Incarnation, Parousie et Histoire

L’aliénation historico-dialectique de Dieu n’est autre que la Révélation de Dieu dans l’Histoire tenue pour le « calvaire de l’Esprit Absolu » au cours duquel le sacrifice du Fils est sans cesse recommencé. La mort de Dieu n’est donc plus un événement localisé et daté, n’ayant eu lieu qu’une fois dans le temps des hommes, elle devient le moteur dialectique qui réconcilie l’Etre et le Devenir ; en effet, chaque civilisation constitue, aux yeux de Hegel, une Incarnation de l’Absolu dans le temps et dans l’espace, une sécularisation de Dieu. La mort d’une civilisation répète celle du Christ, l’avènement d’une nouvelle civilisation qui surgit des cendres de la précédente n’est autre que la répétition dans l’histoire de la remontée à la droite du Père. L’histoire devient ainsi la dimension ontologique par excellence dans la mesure où elle est la Manifestation de l’Absolu qui vit, meurt et renaît telle Phénix. D’où l’idée typiquement hégélienne que « Geist ist Zeit » (L’Esprit est Temps) et que «le Vrai est le devenir de soi-même» (Phénoménologie t. 1 , p. 18). Nous retrouvons donc là, mais dynamisée par l’histoire, une idée de Me Eckhart selon laquelle sans le monde Dieu ne serait pas Dieu ; cette philosophie hégélienne de l’histoire reprend également une vieille idée gnostique selon laquelle la théogonie et la cosmogonie ne font qu’un (cf. plus tard la même idée chez Teilhard de Chardin ; toutefois, chez lui le temps ne sera plus celui de l’histoire, mais celui de l’Evolution biologique tenue pour la Parousie du Verbe). Quant au Grand Homme, sur qui opère la « ruse de la Raison » absolue qui lui laisse croire qu’il agit de son plein gré alors qu’elle se sert de lui pour assurer la marche en avant de l’histoire, il est, à la manière du prophète, un instrument entre les mains du Dieu vivant dans l’histoire et les événements (d’où les appellations inconsciemment hégéliennes qu’utilisent ceux qui glorifient, selon leur terminologie, l’Homme Providentiel, le Guide ou le Petit Père des Peuples, voire le Grand Timonier).

La Mort

On lit dans Jean 12. 24 : «Si le grain de blé qui est tombé en terre ne meurt, il reste seul ; mais s’il meurt, il porte beaucoup de fruits». Cette idée se retrouve chez Hegel pour qui, tout comme la mort provient de la vie, de même la vie renaît de la mort.

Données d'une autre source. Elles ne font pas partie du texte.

-- ==== Sys2Proof/Machine/Jobs.lean ====
section
/-! DEFINITION. Job scheduling (R291 to R303, R309, R314, R315, R361, R384, R413, R543, R544): starting a job, dispatching a
kernel, the stall limit and staging pages. -/

namespace Sys2Proof.Machine

/-! ### A job starts -/

/-- Restarts allowed (R157). -/
def retriesOf (s : State) (lane r : Nat) : Nat := if r = 0xFF then (match s.lane lane with | some l => l.retry | none => 0) else r

/-- A job that has just started: its first kernel is ready (R292). -/
def newJob (s : State) (p : Pkt) (kind : JobKind) (nKernel retries : Nat) : Job where
  q := p.q
  idx := p.idx
  inst := p.inst
  lane := p.lane
  kind := kind
  phase := .ready
  kernel := 0
  nKernel := nKernel
  retries := retriesOf s p.lane retries
  used := 0
  restarts := 0
  attempt := 0
  stall := 0
  progressAt := s.now
  kernelAt := s.now
  readyAt := s.now
  started := false
  bind := []
  units := []
  image := []
  ckpt := []
  ckptBad := []
  ckptPages := 0
  staging := []
  waitPage := none
  sides := []
  sidesDone := 0
  pubs := []
  copied := false
  endedAt := 0
  stats := []
  energy := 0
  kv := []
  owns := []
  kvSeen := []
  kvBase := []
  pos := 0
  epoch := 0
  bound := 0
  empties := 0
  status := 0
  gfx := GfxState.init
  drew := false
  binned := false
  binFill := 0
  gfxEnd := false
  frags := []
  fresh := false

/-- A job's packet waits for the job. -/
def startJob (s : State) (p : Pkt) (j : Job) : State :=
  { s.setPkt { p with phase := .waiting } with jobs := s.jobs ++ [j] }

/-- A JOB_RUN starts (R146, R156). -/
def startRun (s : State) (p : Pkt) : State :=
  match readImage s p, readSides s p with
  | (_, .ok m), (_, .ok sides) =>
    startJob s p { newJob s p .run (imgNKernel m) (p.u 0xA 1) with image := m, sides := sides }
  | _, _ => s

/-- JOB_RUN (R146, R156). -/
def execJobRun (q idx : Nat) (s : State) : Res := carryDma s q idx 0x1000 jobRunPre startRun

/-! ### Resources (R291, R296, R361, R384) -/

/-- What the next kernel of a job declares: 0 tiles, 1 an attention pipeline, 2 a Sorrel engine, 3 the graphics core. -/
def needKind (j : Job) : Nat :=
  match j.kind with
  | .run => if leAt (kernelDesc j j.kernel) 0 1 = 0 then 0 else 1
  | .search => 2
  | .build => 2
  | .gfx => 3

/-- The shared units of a kind, and those of them that are free. -/
def kindUnits (k : Nat) : List Nat :=
  match k with
  | 1 => [0, 1]
  | 2 => [2, 3]
  | 3 => [4]
  | _ => []

def freeUnits (s : State) (k : Nat) : List Nat := (kindUnits k).filter fun u => s.jobs.all fun j => decide (u ∉ j.units)

/-- A logical tile holds a resident region of a job between kernels (R312): from the end of first_kernel on. -/
def residentTile (j : Job) (i : Nat) : Bool :=
  (List.range (imgNResident j.image)).any fun r =>
    let d := imgResident j.image r
    decide (leAt d 0 1 = i ∧ leAt d 0xC 2 < j.kernel ∧
      (j.kernel < leAt d 0xE 2 ∨ (j.kernel = leAt d 0xE 2 ∧ (j.phase = .ready ∨ j.phase = .paused))))

/-- A physical tile is protected by another unfinished job (R296). -/
def residentHeld (s : State) (q idx t : Nat) : Bool :=
  s.jobs.any fun j => !sameJob q idx j && decide (j.kind = .run) &&
    (List.range j.bind.length).any fun i => decide (j.bind.getD i 32 = t) && residentTile j i

/-- A tile is free for a kernel of a job. -/
def tileFree (s : State) (j : Job) (t : Nat) : Bool :=
  (tilePair s j.lane t).all fun k => (s.tile k).job.isNone && !residentHeld s j.q j.idx k

/-- The binding an attempt uses: its own, or, at its first dispatch, the free tiles of the lane in rising order and then
the others (R314). -/
def bindOf (s : State) (j : Job) : List Nat :=
  if !j.bind.isEmpty then j.bind
  else match s.lane j.lane with
    | none => []
    | some l =>
      let us := laneUnits l
      ((us.filter (tileFree s j)) ++ us.filter fun t => !tileFree s j t).take (imgMaxTiles j.image)

/-- The checkpoint copies the first attempt needs fit in the lane's area (R543). -/
def ckptPagesOf (s : State) (j : Job) : Nat := match s.pkt j.q j.idx with
  | some p => if j.kind = .run then (((jrBufs p).filter inPlace).map fun b => (b.2.1 + 4095) / 4096).foldl (· + ·) 0 else 0
  | none => 0

def ckptReady (s : State) (j : Job) : Bool :=
  decide (j.attempt ≠ 0 ∨ j.started) || decide (ckptHeld s j.lane j.q j.idx + ckptPagesOf s j ≤ ckptRoom s j.lane)

/-- The next kernel of a job fits the free resources. -/
def fits (s : State) (j : Job) : Bool :=
  ckptReady s j &&
  (if needKind j = 0 then ((bindOf s j).take (leAt (kernelDesc j j.kernel) 1 1)).all (tileFree s j)
   else !(freeUnits s (needKind j)).isEmpty)

/-! ### The order of R293 -/

def jobPkt (s : State) (j : Job) : Pkt := (s.pkt j.q j.idx).getD
  ⟨j.q, j.idx, 0, 0, 0, 0, j.inst, j.lane, false, 0, 0, [], 0, 0, .ended, none, 0, none⟩

/-- The key of a kernel: class, deadline or the lane's turn, consumption, queue, index. -/
def orderKey (s : State) (j : Job) : List Nat :=
  let p := jobPkt s j
  let cls := if p.lc then (if p.deadline ≠ 0 then 0 else 1) else 2
  let mid := if cls = 0 then p.deadline
    else if cls = 2 ∧ needKind j ≠ 0 then (j.lane + 7 - s.rrLane) % 8 else 0
  [cls, mid, p.at_, j.q, j.idx]

/-- Lexicographic order of keys. -/
def keyLt : List Nat → List Nat → Bool
  | a :: as, b :: bs => decide (a < b) || (decide (a = b) && keyLt as bs)
  | _, _ => false

/-- No JOB_GFX on the context of a graphics job that was consumed before it is still in flight (R417). -/
def ctxTurn (s : State) (j : Job) : Bool :=
  s.pkts.all fun p => decide (p.opcode ≠ 0x1002 ∨ p.u 0xC 1 ≠ jobCtx s j ∨ p.phase = .ended) || sameJob p.q p.idx j ||
    keyLt [(jobPkt s j).at_, j.q, j.idx] [p.at_, p.q, p.idx]

/-- Kernels wait for the earlier jobs of their context (R417), for the batches of older epochs (R404), or at their boundary
(R188, R191, R474). -/
def mayDispatch (s : State) (j : Job) : Bool :=
  let i := s.inst j.inst
  decide (j.phase = .ready) && !s.testHold && decide (instState s j.inst ≠ 2 ∧ instState s j.inst ≠ 3) &&
  (decide (i.busy = 0) || (decide (i.busy = 1) && j.started)) &&
  (match j.kind with
   | .gfx => ctxTurn s j
   | .build => s.jobs.all fun k => decide (k.kind ≠ .search) || decide ((jobPkt s k).u 0 2 ≠ (jobPkt s j).u 0 2) ||
      (match s.idx ((jobPkt s j).u 0 2) with | some x => decide (x.oldest ≤ k.epoch) | none => true)
   | _ => true)

/-- The tiles the next kernel of a job takes. -/
def nextTiles (s : State) (j : Job) : List Nat := (bindOf s j).take (leAt (kernelDesc j j.kernel) 1 1)

/-- The next kernels of two jobs need the same resources: units of one kind, or tiles of one lane, which are particular ones
once an attempt's binding is fixed (R314). -/
def needShared (s : State) (k j : Job) : Bool :=
  decide (needKind k = needKind j) &&
  (decide (needKind k ≠ 0) ||
    (decide (k.lane = j.lane) && (k.bind.isEmpty || (nextTiles s k).any fun t => decide (t ∈ nextTiles s j))))

/-- A latency-critical kernel that has waited 100,000 ticks keeps best-effort kernels off what it needs (R295). -/
def heldBack (s : State) (j : Job) : Bool :=
  !(jobPkt s j).lc && s.jobs.any fun k => (jobPkt s k).lc && mayDispatch s k && !fits s k &&
    decide (k.readyAt + 100000 ≤ s.now) && needShared s k j

/-- The kernel Tsuquel dispatches next (R293, R295). -/
def nextKernel (s : State) : Option Job :=
  (s.jobs.filter fun j => mayDispatch s j && fits s j && !heldBack s j).foldl (fun b j => match b with
    | none => some j
    | some x => if keyLt (orderKey s j) (orderKey s x) then some j else some x) none

/-! ### Dispatch -/

/-- Make the checkpoint copies of the in-place buffers (R543); a translation fault there ends the job (R130). -/
def takeCkpt (s : State) (j : Job) : List (Nat × Nat × Nat) → List (Nat × Nat × List Byte) →
    State × Except Nat (List (Nat × Nat × List Byte))
  | [], acc => (s, .ok acc)
  | b :: bs, acc =>
    match xlateAll (jobWho j 0x70 0x1000 0) false (pageSegs b.1 b.2.1) s with
    | (s1, .ok ls) => takeCkpt s1 j bs (acc ++ (landPieces ls).map fun p => (p.pa, p.slot, rdMem s1 p.pa p.len p.slot))
    | (s1, .error (.xlat va _ _)) => (s1, .error va)
    | (s1, .error (.poison pa)) => (s1, .error pa)

/-- Registers at the start of a tile kernel (R315). -/
def kernelSregs (j : Job) (i : Nat) : List (Nat × Nat) :=
  let d := kernelDesc j j.kernel
  let args := (List.range (leAt d 0xA 1)).map fun k => (8 + k, leAt j.image (imgArgsOff j.image + leAt d 0xC 4 + 8 * k) 8)
  ([(1, i), (2, leAt d 1 1), (3, j.kernel), (4, j.attempt)] ++ args).foldl
    (fun (t : List (Nat × Nat)) (e : Nat × Nat) => tabPut (fun _ => 0) t e.1 e.2) []

/-- Place logical tile `i` on a physical tile (R309, R315): SRAM last used by another instance is zeroed first. -/
def placeTile (j : Job) (checker : Bool) (i : Nat) (s : State) (t : Nat) : State :=
  let r := s.tile t
  let d := kernelDesc j j.kernel
  let s1 := match r.lastInst with
    | some x => if x = j.inst then s else zeroFill s (tileBase t) 0x400000
    | none => s
  let code := slice j.image (imgCodeOff j.image + 32 * leAt d 4 4) (32 * leAt d 8 2)
  let s2 := s1.setTile t { TileRec.init with
    job := some (j.q, j.idx), lastInst := some j.inst, code := code, sregs := kernelSregs j i }
  ((((s2.setF (TILE_STATE.busy t) 1).setF (TILE_STATE.lane t) j.lane).setF (TILE_STATE.instance t) j.inst).setF
    (TILE_STATE.logical t) i).setF (TILE_STATE.checker t) (b2n checker)

/-- Place a tile kernel. -/
def placeTiles (s : State) (j : Job) (bind : List Nat) : State :=
  (List.range (leAt (kernelDesc j j.kernel) 1 1)).foldl (fun u i =>
    let t := bind.getD i 0
    let u1 := placeTile j false i u t
    if lanePaired u j.lane then placeTile j true i u1 (t + 1) else u1) s

/-- Take a shared unit for a job. -/
def holdUnit (j : Job) (ctx mode : Nat) (s : State) (u : Nat) : State :=
  match u with
  | 0 => ((s.setF (ATT_STATE.busy 0) 1).setF (ATT_STATE.lane 0) j.lane).setF (ATT_STATE.instance 0) j.inst
  | 1 => ((s.setF (ATT_STATE.busy 1) 1).setF (ATT_STATE.lane 1) j.lane).setF (ATT_STATE.instance 1) j.inst
  | 2 => ((s.setF (SRCH_STATE.busy 0) 1).setF (SRCH_STATE.lane 0) j.lane).setF (SRCH_STATE.instance 0) j.inst
  | 3 => ((s.setF (SRCH_STATE.busy 1) 1).setF (SRCH_STATE.lane 1) j.lane).setF (SRCH_STATE.instance 1) j.inst
  | _ => ((((s.setF GFX_STATE.busy 1).setF GFX_STATE.mode mode).setF GFX_STATE.lane j.lane).setF GFX_STATE.instance
      j.inst).setF GFX_STATE.ctx ctx

/-- The stall_ticks of a job's packet (R157, R160); an IDX_BUILD has none. -/
def stallTicks (p : Pkt) : JobKind → Nat
  | .run => p.u 0xC 4
  | .search => p.u 0x24 4
  | .gfx => p.u 0x10 4
  | .build => 0

/-- The stall limit of an attempt (R187, R299), taken as its first kernel is dispatched. -/
def stallOf (s : State) (j : Job) : Nat :=
  if j.kernel ≠ 0 then j.stall
  else
    let n := stallTicks (jobPkt s j) j.kind
    if n = 0 then s.getF (PACE_STALL.ticks j.lane) else n

/-- Dispatch a kernel: it binds, takes its resources and runs. The dispatch is a demand on its engine's domain (R55). -/
def dispatch (s : State) (j : Job) (ckpt : List (Nat × Nat × List Byte)) : State :=
  let k := needKind j
  let bind := if j.kind = .run then bindOf s j else []
  let units := if k = 0 then [] else freeUnits s k
  let pages := if j.started then j.ckptPages else ckptPagesOf s j
  let j1 := { j with
    phase := .running, started := true, progressAt := s.now, kernelAt := s.now, stall := stallOf s j, bind := bind, units := units,
    ckpt := ckpt, ckptBad := if j.started then j.ckptBad else ckptPoison s ckpt, ckptPages := pages,
    kvBase := j.kv, kvSeen := if k = 1 then seqLens s j else [], pos := if k = 1 then 0 else j.pos,
    gfx := if j.kind = .gfx ∧ !j.started then (s.gfxCtx (jobCtx s j)).st else j.gfx }
  let s1 := (demand s (4 + k)).setJob j1
  let s2 := if k = 0 then placeTiles s1 j1 bind
    else units.foldl (holdUnit j1 (jobCtx s j) ((jobPkt s j).u 0xD 1)) s1
  let s3 := if k ≠ 0 ∧ !(jobPkt s j).lc then { s2 with rrLane := j.lane } else s2
  updLag s3

/-- The choice of R293 is carried out: one kernel is dispatched, if any can be. -/
def execKernelDispatch (s : State) : Res :=
  .next (if accepting s then
    match nextKernel s with
    | none => s
    | some j =>
      if j.started then dispatch s j j.ckpt
      else
        let bufs := if j.kind = .run then (jrBufs (jobPkt s j)).filter inPlace else []
        match takeCkpt s j bufs [] with
        | (s1, .ok c) => dispatch s1 j c
        | (s1, .error va) => endAccess s1 j va
  else s)

/-! ### The stall limit and staging pages -/

/-- The running kernel makes no progress: a Sorrel engine steps all the time unless a pacer holds its accesses (R300); every
other kernel shows its progress in its own commands. -/
def standsStill (s : State) (j : Job) : Bool :=
  match j.kind with
  | .search => paceHolds s (.job j.q j.idx)
  | .build => paceHolds s (.job j.q j.idx)
  | _ => true

/-- The stall counter has passed its limit (R300 to R302): it runs while a kernel is dispatched, and not while a master waits for
a staging page (R544). A progress event of the expiry's own tick wins, so the expiry acts once that tick is over. -/
def execStallLimitExpiry (q idx : Nat) (s : State) : Res :=
  .next (match s.job q idx with
    | none => s
    | some j =>
      if accepting s && decide (j.phase = .running) && j.waitPage.isNone && decide (j.progressAt + j.stall < s.now) &&
          decide (instState s j.inst ≠ 3) && standsStill s j then
        restartJob (s.addSat (PACE_LATE.stalls j.lane) 1) j 0x41 0
      else s)

/-- Space has become free for a waiting master (R544), or can never become free. -/
def execStagingPageGrant (q idx : Nat) (s : State) : Res :=
  .next (match s.job q idx with
    | none => s
    | some j =>
      match j.waitPage with
      | none => s
      | some va =>
        if !accepting s then s
        else if ckptFits s j 1 then
          s.setJob { j with waitPage := none, progressAt := j.progressAt + (s.now - j.readyAt) }
        else if ckptHeld s j.lane j.q j.idx = 0 then endJob s j 0x40 (faultDetail j) va
        else s)

end Sys2Proof.Machine
end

Autrement dit : pour qu’une civilisation nouvelle naisse, il est nécessaire que meure celle qu’elle remplace. Nous nous trouvons donc en présence d’un dépassement dialectique dans et par lequel toute négation se trouve niée à son tour. La fleur nie le bouton et naît de la mort de celui-ci, tout comme le fruit naîtra de la mort de la fleur qu’il niera en la dépassant (Aufhebung). Ainsi, en tant que négation de la négation, le dépassement dialectique assure la mort de la mort (cf. Philo de la Relig. t. IV, p. 160). Le « 0 Mort où est ta victoire ? » est donc proféré par le dialecticien de l’histoire qui nous montre que toute mort est moteur d’une naissance. Y comprise la mort de Dieu. Nous pouvons donc dire que cette suite ininterrompue de naissances, de vies et de morts du Christ dans le devenir de l’histoire, qui est en même temps celui de Dieu, fait du Verbe Incarné non seulement le Médiateur, mais la médiation qui opère la synthèse du fini et de l’infini.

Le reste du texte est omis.